Copy the listing that follows, line for line, without a single difference.
===============
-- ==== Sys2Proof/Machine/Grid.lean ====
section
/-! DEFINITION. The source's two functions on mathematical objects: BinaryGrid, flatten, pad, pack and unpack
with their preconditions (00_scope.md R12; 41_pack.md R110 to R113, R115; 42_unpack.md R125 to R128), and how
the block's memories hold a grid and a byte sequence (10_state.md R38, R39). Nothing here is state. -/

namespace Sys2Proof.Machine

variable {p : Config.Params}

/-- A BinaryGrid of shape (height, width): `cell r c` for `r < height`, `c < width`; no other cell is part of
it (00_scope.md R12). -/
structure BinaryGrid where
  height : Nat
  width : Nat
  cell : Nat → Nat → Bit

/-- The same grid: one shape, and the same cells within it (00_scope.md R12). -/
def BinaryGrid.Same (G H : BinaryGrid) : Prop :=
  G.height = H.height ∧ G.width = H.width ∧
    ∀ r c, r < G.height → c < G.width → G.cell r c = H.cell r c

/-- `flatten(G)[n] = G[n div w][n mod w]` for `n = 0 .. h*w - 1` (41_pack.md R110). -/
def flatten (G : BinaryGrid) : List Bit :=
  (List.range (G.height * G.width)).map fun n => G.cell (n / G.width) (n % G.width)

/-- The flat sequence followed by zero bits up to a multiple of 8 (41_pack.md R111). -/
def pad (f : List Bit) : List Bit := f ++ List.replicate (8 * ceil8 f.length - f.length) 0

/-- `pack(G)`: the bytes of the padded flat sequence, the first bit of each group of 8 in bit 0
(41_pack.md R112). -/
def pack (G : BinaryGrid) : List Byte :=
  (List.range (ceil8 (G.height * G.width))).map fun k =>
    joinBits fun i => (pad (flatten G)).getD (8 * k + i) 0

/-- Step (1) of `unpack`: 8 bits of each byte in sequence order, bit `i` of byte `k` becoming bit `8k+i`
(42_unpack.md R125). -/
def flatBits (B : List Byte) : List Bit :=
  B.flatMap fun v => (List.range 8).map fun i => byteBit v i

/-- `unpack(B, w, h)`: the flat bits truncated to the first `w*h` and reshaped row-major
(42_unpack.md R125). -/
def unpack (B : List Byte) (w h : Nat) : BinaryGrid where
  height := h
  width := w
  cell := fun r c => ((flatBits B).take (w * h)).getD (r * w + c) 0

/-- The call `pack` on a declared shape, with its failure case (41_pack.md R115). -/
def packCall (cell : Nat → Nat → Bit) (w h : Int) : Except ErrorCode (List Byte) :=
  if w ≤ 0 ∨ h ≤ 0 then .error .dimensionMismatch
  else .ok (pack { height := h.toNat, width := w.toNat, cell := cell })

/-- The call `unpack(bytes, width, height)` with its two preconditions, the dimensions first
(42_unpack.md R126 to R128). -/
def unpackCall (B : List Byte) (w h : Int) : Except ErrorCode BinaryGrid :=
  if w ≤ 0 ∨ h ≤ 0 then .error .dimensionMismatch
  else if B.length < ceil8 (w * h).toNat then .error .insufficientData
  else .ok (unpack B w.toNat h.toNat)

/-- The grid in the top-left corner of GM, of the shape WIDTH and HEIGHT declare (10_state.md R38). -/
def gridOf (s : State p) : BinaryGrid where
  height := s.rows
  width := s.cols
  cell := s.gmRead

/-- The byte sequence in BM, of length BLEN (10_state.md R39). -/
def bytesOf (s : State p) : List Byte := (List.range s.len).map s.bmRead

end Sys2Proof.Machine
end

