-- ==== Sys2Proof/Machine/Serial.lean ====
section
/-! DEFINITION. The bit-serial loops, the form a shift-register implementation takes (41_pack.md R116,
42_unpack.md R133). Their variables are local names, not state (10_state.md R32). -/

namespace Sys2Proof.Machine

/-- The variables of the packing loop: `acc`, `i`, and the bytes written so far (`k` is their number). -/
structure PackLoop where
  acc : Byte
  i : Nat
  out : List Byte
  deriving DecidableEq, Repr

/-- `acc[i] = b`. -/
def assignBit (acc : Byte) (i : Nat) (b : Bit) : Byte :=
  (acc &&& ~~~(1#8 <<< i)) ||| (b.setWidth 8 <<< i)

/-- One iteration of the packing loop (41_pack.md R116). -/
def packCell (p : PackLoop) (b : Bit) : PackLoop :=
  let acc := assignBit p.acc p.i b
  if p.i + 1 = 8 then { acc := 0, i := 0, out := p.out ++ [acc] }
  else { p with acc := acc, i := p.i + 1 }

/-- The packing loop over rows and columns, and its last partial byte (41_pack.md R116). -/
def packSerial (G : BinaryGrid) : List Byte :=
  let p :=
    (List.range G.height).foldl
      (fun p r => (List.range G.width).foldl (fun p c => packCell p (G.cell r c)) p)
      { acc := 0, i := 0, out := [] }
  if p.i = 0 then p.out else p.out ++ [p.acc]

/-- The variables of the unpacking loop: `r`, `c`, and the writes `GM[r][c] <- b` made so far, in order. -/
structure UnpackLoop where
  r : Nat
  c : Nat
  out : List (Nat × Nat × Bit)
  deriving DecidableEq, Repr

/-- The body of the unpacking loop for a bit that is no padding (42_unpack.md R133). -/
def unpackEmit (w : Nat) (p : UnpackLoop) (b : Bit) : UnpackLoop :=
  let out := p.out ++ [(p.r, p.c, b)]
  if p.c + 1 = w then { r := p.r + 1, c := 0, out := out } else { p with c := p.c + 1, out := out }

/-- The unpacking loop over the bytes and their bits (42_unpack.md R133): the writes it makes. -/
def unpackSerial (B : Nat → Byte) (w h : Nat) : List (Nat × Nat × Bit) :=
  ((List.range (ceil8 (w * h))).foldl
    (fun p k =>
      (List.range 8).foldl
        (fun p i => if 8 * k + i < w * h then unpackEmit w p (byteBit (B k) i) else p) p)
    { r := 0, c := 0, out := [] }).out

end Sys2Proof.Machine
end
===============
◆ RESPONSE AREA
-- ==== Sys2Proof/Machine/Grid.lean ====
section
/-! DEFINITION. The source's two functions on mathematical objects: BinaryGrid, flatten, pad, pack and unpack
with their preconditions (00_scope.md R12; 41_pack.md R110 to R113, R115; 42_unpack.md R125 to R128), and how
the block's memories hold a grid and a byte sequence (10_state.md R38, R39). Nothing here is state. -/

namespace Sys2Proof.Machine

variable {p : Config.Params}

/-- A BinaryGrid of shape (height, width): `cell r c` for `r < height`, `c < width`; no other cell is part of
it (00_scope.md R12). -/
structure BinaryGrid where
  height : Nat
  width : Nat
  cell : Nat → Nat → Bit

/-- The same grid: one shape, and the same cells within it (00_scope.md R12). -/
def BinaryGrid.Same (G H : BinaryGrid) : Prop :=
  G.height = H.height ∧ G.width = H.width ∧
    ∀ r c, r < G.height → c < G.width → G.cell r c = H.cell r c

/-- `flatten(G)[n] = G[n div w][n mod w]` for `n = 0 .. h*w - 1` (41_pack.md R110). -/
def flatten (G : BinaryGrid) : List Bit :=
  (List.range (G.height * G.width)).map fun n => G.cell (n / G.width) (n % G.width)

/-- The flat sequence followed by zero bits up to a multiple of 8 (41_pack.md R111). -/
def pad (f : List Bit) : List Bit := f ++ List.replicate (8 * ceil8 f.length - f.length) 0

/-- `pack(G)`: the bytes of the padded flat sequence, the first bit of each group of 8 in bit 0
(41_pack.md R112). -/
def pack (G : BinaryGrid) : List Byte :=
  (List.range (ceil8 (G.height * G.width))).map fun k =>
    joinBits fun i => (pad (flatten G)).getD (8 * k + i) 0

/-- Step (1) of `unpack`: 8 bits of each byte in sequence order, bit `i` of byte `k` becoming bit `8k+i`
(42_unpack.md R125). -/
def flatBits (B : List Byte) : List Bit :=
  B.flatMap fun v => (List.range 8).map fun i => byteBit v i

/-- `unpack(B, w, h)`: the flat bits truncated to the first `w*h` and reshaped row-major
(42_unpack.md R125). -/
def unpack (B : List Byte) (w h : Nat) : BinaryGrid where
  height := h
  width := w
  cell := fun r c => ((flatBits B).take (w * h)).getD (r * w + c) 0

/-- The call `pack` on a declared shape, with its failure case (41_pack.md R115). -/
def packCall (cell : Nat → Nat → Bit) (w h : Int) : Except ErrorCode (List Byte) :=
  if w ≤ 0 ∨ h ≤ 0 then .error .dimensionMismatch
  else .ok (pack { height := h.toNat, width := w.toNat, cell := cell })

/-- The call `unpack(bytes, width, height)` with its two preconditions, the dimensions first
(42_unpack.md R126 to R128). -/
def unpackCall (B : List Byte) (w h : Int) : Except ErrorCode BinaryGrid :=
  if w ≤ 0 ∨ h ≤ 0 then .error .dimensionMismatch
  else if B.length < ceil8 (w * h).toNat then .error .insufficientData
  else .ok (unpack B w.toNat h.toNat)

/-- The grid in the top-left corner of GM, of the shape WIDTH and HEIGHT declare (10_state.md R38). -/
def gridOf (s : State p) : BinaryGrid where
  height := s.rows
  width := s.cols
  cell := s.gmRead

/-- The byte sequence in BM, of length BLEN (10_state.md R39). -/
def bytesOf (s : State p) : List Byte := (List.range s.len).map s.bmRead

end Sys2Proof.Machine
end

-- ==== Sys2Proof/Machine/Serial.lean ====
section
/-! DEFINITION. The bit-serial loops, the form a shift-register implementation takes (41_pack.md R116,
42_unpack.md R133). Their variables are local names, not state (10_state.md R32). -/

namespace Sys2Proof.Machine

/-- The variables of the packing loop: `acc`, `i`, and the bytes written so far (`k` is their number). -/
structure PackLoop where
  acc : Byte
  i : Nat
  out : List Byte
  deriving DecidableEq, Repr

/-- `acc[i] = b`. -/
def assignBit (acc : Byte) (i : Nat) (b : Bit) : Byte :=
  (acc &&& ~~~(1#8 <<< i)) ||| (b.setWidth 8 <<< i)

/-- One iteration of the packing loop (41_pack.md R116). -/
def packCell (p : PackLoop) (b : Bit) : PackLoop :=
  let acc := assignBit p.acc p.i b
  if p.i + 1 = 8 then { acc := 0, i := 0, out := p.out ++ [acc] }
  else { p with acc := acc, i := p.i + 1 }

/-- The packing loop over rows and columns, and its last partial byte (41_pack.md R116). -/
def packSerial (G : BinaryGrid) : List Byte :=
  let p :=
    (List.range G.height).foldl
      (fun p r => (List.range G.width).foldl (fun p c => packCell p (G.cell r c)) p)
      { acc := 0, i := 0, out := [] }
  if p.i = 0 then p.out else p.out ++ [p.acc]

/-- The variables of the unpacking loop: `r`, `c`, and the writes `GM[r][c] <- b` made so far, in order. -/
structure UnpackLoop where
  r : Nat
  c : Nat
  out : List (Nat × Nat × Bit)
  deriving DecidableEq, Repr

/-- The body of the unpacking loop for a bit that is no padding (42_unpack.md R133). -/
def unpackEmit (w : Nat) (p : UnpackLoop) (b : Bit) : UnpackLoop :=
  let out := p.out ++ [(p.r, p.c, b)]
  if p.c + 1 = w then { r := p.r + 1, c := 0, out := out } else { p with c := p.c + 1, out := out }

/-- The unpacking loop over the bytes and their bits (42_unpack.md R133): the writes it makes. -/
def unpackSerial (B : Nat → Byte) (w h : Nat) : List (Nat × Nat × Bit) :=
  ((List.range (ceil8 (w * h))).foldl
    (fun p k =>
      (List.range 8).foldl
        (fun p i => if 8 * k + i < w * h then unpackEmit w p (byteBit (B k) i) else p) p)
    { r := 0, c := 0, out := [] }).out

end Sys2Proof.Machine
end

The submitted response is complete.